In contrast, an individual who has the equivalent superannuation assets, around $3,555,000, earning a similar amount, around $297,000, and drawing the same total income of $300,000, would be subject to a total tax bill of just $27,700.
While the application of the Division 296 tax may be consistent across these two individuals, in that they both would pay the same $7,000 Division 296 tax, it is clear that the latter benefits significantly from the superannuation tax concessions which are not available to those in receipt of unfunded superannuation.
Were the individual in receipt of the unfunded superannuation payment of $300,000 a woman the Division 296 tax assessment would increase significantly to around $12,000. This is hardly treating defined benefit members and accumulation members in a consistent manner as stated by Treasury.
Other areas of inconsistency
There are many other areas where the proposed legislation does not treat individuals in a consistent manner as asserted by Treasury. These include the following:
- Those holding in excess of $3 million in a superannuation fund will be able to readily escape the full impost of Division 296 tax by moving some of their superannuation assets to other tax effective places. Individuals receiving unfunded superannuation are unable to access any of the unfunded asset that will be ascribed to them in the Division 296 regulations and cannot take any actions to limit the impact of a Division 296 tax impost;
- In retirement mode, the earnings of the first $1.9 million of an individual’s superannuation asset will remain tax exempt. In contrast the full amount of an unfunded superannuation pension will continue to contribute to an individual’s personal income tax assessment with normal marginal income tax rates applied impacting them as shown in the example above;
- Earnings from an individual’s superannuation asset valued between $1.9 million and $3.0 million will continue to be taxed at only 15%. On the other hand, unfunded superannuation which is ascribed under the proposed regulations to be derived from a fund valued towards the top of this range, is likely to be exposed to the top personal marginal income tax rate of 45 percent; and
- Earnings from an individual’s superannuation asset in excess of $3.0 million will attract the Division 296 tax loading of 15% taking the marginal tax rate to 30%. Unfunded superannuation pensions, assessed under the Regulations to incur the Division 296 loading of 15%, will have that loading applied on top of the existing 45% marginal personal tax rate that will almost certainly apply to that pension.
It is unfortunate that some commentators are muddying the waters in respect of the taxation arrangements applying to unfunded superannuation. These commentators confuse the taxation arrangements applying to funded and unfunded superannuation and frequently make reference to retirees receiving up to $118,750 tax free.

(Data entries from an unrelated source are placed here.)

-- ==== Sys2Proof/Machine/Dispatch.lean ====
section
/-! DEFINITION. One arm for each constructor of Instr: a direct call of its meaning. -/

namespace Sys2Proof.Machine

open Sys2Proof

def exec (i : Instr) (s : State) : Host.Outcome State Fault Refusal :=
  match i with
  -- Interrupt Register (spec/40_interrupt.md; MI_MASK has one row for each value of P_MI_MASK_WRITE)
  | .swMiMode v => Sys2Proof.Machine.execSwMiMode v s
  | .lwMiMode => Sys2Proof.Machine.execLwMiMode s
  | .swMiVersion v => Sys2Proof.Machine.execSwMiVersion v s
  | .lwMiVersion => Sys2Proof.Machine.execLwMiVersion s
  | .swMiIntr v => Sys2Proof.Machine.execSwMiIntr v s
  | .lwMiIntr => Sys2Proof.Machine.execLwMiIntr s
  | .swMiMaskWholesale v => Sys2Proof.Machine.execSwMiMaskWholesale v s
  | .swMiMaskBitpair v => Sys2Proof.Machine.execSwMiMaskBitpair v s
  | .lwMiMask => Sys2Proof.Machine.execLwMiMask s
  -- Audio DMA Engine (spec/42_audio_dma.md)
  | .swAiDramAddr v => Sys2Proof.Machine.execSwAiDramAddr v s
  | .lwAiDramAddr => Sys2Proof.Machine.execLwAiDramAddr s
  | .swAiLen v => Sys2Proof.Machine.execSwAiLen v s
  | .lwAiLen => Sys2Proof.Machine.execLwAiLen s
  | .swAiControl v => Sys2Proof.Machine.execSwAiControl v s
  | .lwAiControl => Sys2Proof.Machine.execLwAiControl s
  | .swAiStatus v => Sys2Proof.Machine.execSwAiStatus v s
  | .lwAiStatus => Sys2Proof.Machine.execLwAiStatus s
  | .swAiDacrate v => Sys2Proof.Machine.execSwAiDacrate v s
  | .lwAiDacrate => Sys2Proof.Machine.execLwAiDacrate s
  | .swAiBitrate v => Sys2Proof.Machine.execSwAiBitrate v s
  | .lwAiBitrate => Sys2Proof.Machine.execLwAiBitrate s
  -- Serial DMA Engine (spec/43_serial_dma.md)
  | .swSiDramAddr v => Sys2Proof.Machine.execSwSiDramAddr v s
  | .lwSiDramAddr => Sys2Proof.Machine.execLwSiDramAddr s
  | .swSiPifAdRd64b v => Sys2Proof.Machine.execSwSiPifAdRd64b v s
  | .lwSiPifAdRd64b => Sys2Proof.Machine.execLwSiPifAdRd64b s
  | .swSiPifAdWr64b v => Sys2Proof.Machine.execSwSiPifAdWr64b v s
  | .lwSiPifAdWr64b => Sys2Proof.Machine.execLwSiPifAdWr64b s
  | .swSiStatus v => Sys2Proof.Machine.execSwSiStatus v s
  | .lwSiStatus => Sys2Proof.Machine.execLwSiStatus s
  -- Display Command Interface (spec/44_display_cmd.md)
  | .swDpcStart v => Sys2Proof.Machine.execSwDpcStart v s
  | .lwDpcStart => Sys2Proof.Machine.execLwDpcStart s
  | .swDpcEnd v => Sys2Proof.Machine.execSwDpcEnd v s
  | .lwDpcEnd => Sys2Proof.Machine.execLwDpcEnd s
  | .swDpcCurrent v => Sys2Proof.Machine.execSwDpcCurrent v s
  | .lwDpcCurrent => Sys2Proof.Machine.execLwDpcCurrent s
  | .swDpcStatus v => Sys2Proof.Machine.execSwDpcStatus v s
  | .lwDpcStatus => Sys2Proof.Machine.execLwDpcStatus s
  | .swDpcClock v => Sys2Proof.Machine.execSwDpcClock v s
  | .lwDpcClock => Sys2Proof.Machine.execLwDpcClock s
  | .swDpcBufbusy v => Sys2Proof.Machine.execSwDpcBufbusy v s
  | .lwDpcBufbusy => Sys2Proof.Machine.execLwDpcBufbusy s
  | .swDpcPipebusy v => Sys2Proof.Machine.execSwDpcPipebusy v s
  | .lwDpcPipebusy => Sys2Proof.Machine.execLwDpcPipebusy s
  | .swDpcTmem v => Sys2Proof.Machine.execSwDpcTmem v s
  | .lwDpcTmem => Sys2Proof.Machine.execLwDpcTmem s
  -- Calibration Register Block (spec/45_calibration.md)
  | .swRiMode v => Sys2Proof.Machine.execSwRiMode v s
  | .lwRiMode => Sys2Proof.Machine.execLwRiMode s
  | .swRiConfig v => Sys2Proof.Machine.execSwRiConfig v s
  | .lwRiConfig => Sys2Proof.Machine.execLwRiConfig s
  | .swRiCurrentLoad v => Sys2Proof.Machine.execSwRiCurrentLoad v s
  | .lwRiCurrentLoad => Sys2Proof.Machine.execLwRiCurrentLoad s
  | .swRiSelect v => Sys2Proof.Machine.execSwRiSelect v s
  | .lwRiSelect => Sys2Proof.Machine.execLwRiSelect s
  | .swRiRefresh v => Sys2Proof.Machine.execSwRiRefresh v s
  | .lwRiRefresh => Sys2Proof.Machine.execLwRiRefresh s
  | .swRiLatency v => Sys2Proof.Machine.execSwRiLatency v s
  | .lwRiLatency => Sys2Proof.Machine.execLwRiLatency s
  | .swRiRerror v => Sys2Proof.Machine.execSwRiRerror v s
  | .lwRiRerror => Sys2Proof.Machine.execLwRiRerror s
  | .swRiWerror v => Sys2Proof.Machine.execSwRiWerror v s
  | .lwRiWerror => Sys2Proof.Machine.execLwRiWerror s
  -- PIF RAM, word j (R159, R160)
  | .lwPifRam j => Sys2Proof.Machine.execLwPifRam j s
  | .swPifRam j v => Sys2Proof.Machine.execSwPifRam j v s
  -- reserved offsets of the register blocks (R161)
  | .lwMiReserved off => Sys2Proof.Machine.execLwMiReserved off s
  | .swMiReserved off v => Sys2Proof.Machine.execSwMiReserved off v s
  | .lwAiReserved off => Sys2Proof.Machine.execLwAiReserved off s
  | .swAiReserved off v => Sys2Proof.Machine.execSwAiReserved off v s
  | .lwSiReserved off => Sys2Proof.Machine.execLwSiReserved off s
  | .swSiReserved off v => Sys2Proof.Machine.execSwSiReserved off v s
  | .lwDpcReserved off => Sys2Proof.Machine.execLwDpcReserved off s
  | .swDpcReserved off v => Sys2Proof.Machine.execSwDpcReserved off v s
  | .lwRiReserved off => Sys2Proof.Machine.execLwRiReserved off s
  | .swRiReserved off v => Sys2Proof.Machine.execSwRiReserved off v s
  -- the memory image (R152, R153)
  | .lbMem a => Sys2Proof.Machine.execLbMem a s
  | .sbMem a v => Sys2Proof.Machine.execSbMem a v s
  | .lhMem a => Sys2Proof.Machine.execLhMem a s
  | .shMem a v => Sys2Proof.Machine.execShMem a v s
  | .lwMem a => Sys2Proof.Machine.execLwMem a s
  | .swMem a v => Sys2Proof.Machine.execSwMem a v s
  | .ldMem a => Sys2Proof.Machine.execLdMem a s
  | .sdMem a v => Sys2Proof.Machine.execSdMem a v s
  -- external and unmapped ranges (R154 .. R156)
  | .extR a n => Sys2Proof.Machine.execExtR a n s
  | .extW a d => Sys2Proof.Machine.execExtW a d s
  | .unmappedR a n => Sys2Proof.Machine.execUnmappedR a n s
  | .unmappedW a d => Sys2Proof.Machine.execUnmappedW a d s
  -- refused bus operations (R157, R158)
  | .refuseUnsupportedWidth op => Sys2Proof.Machine.execRefuseUnsupportedWidth op s
  | .refuseMisalignedBusAccess op => Sys2Proof.Machine.execRefuseMisalignedBusAccess op s
  -- port operations (R113)
  | .portQueryIrq => Sys2Proof.Machine.execPortQueryIrq s
  | .portAdvance t => Sys2Proof.Machine.execPortAdvance t s
  | .portConstruct => Sys2Proof.Machine.execPortConstruct s
  | .portRaiseSource k => Sys2Proof.Machine.execPortRaiseSource k s
  | .portClearSource k => Sys2Proof.Machine.execPortClearSource k s
  | .portQueryCmdReady => Sys2Proof.Machine.execPortQueryCmdReady s
  | .portQueryFrameFinished => Sys2Proof.Machine.execPortQueryFrameFinished s
  | .portExportWords => Sys2Proof.Machine.execPortExportWords s
  | .portExportRowLengths => Sys2Proof.Machine.execPortExportRowLengths s
  | .portClearCommands => Sys2Proof.Machine.execPortClearCommands s
  | .portClearFrameFinished => Sys2Proof.Machine.execPortClearFrameFinished s
  -- refused port words (R115)
  | .refuseUnknownPortOp word => Sys2Proof.Machine.execRefuseUnknownPortOp word s

end Sys2Proof.Machine
end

Such comments are irrelevant in the case of an individual in receipt of an unfunded superannuation pension that may be subject to Division 296 tax. These individuals are not in receipt of this tax benefit, and as stated above, and shown in the example, are almost certainly already paying a marginal tax rate of 45% on any income ascribed to them under a Division 296 assessment applied to that unfunded superannuation.
The stated purpose of the Government’s Division 296 measures is to ensure the better targeting of superannuation tax concessions.
As ACPSRO and others have demonstrated, unfunded superannuation does not attract these concessions and should not be included within the Division 296 tax arrangements. The application of Division 296 tax to an individual’s unfunded superannuation will amount to the double taxation of that superannuation and impose an effective marginal tax rate which is likely double that proposed under the government’s reforms.
John Pauley is President of the Australian Council of Public Sector Retiree Organisations.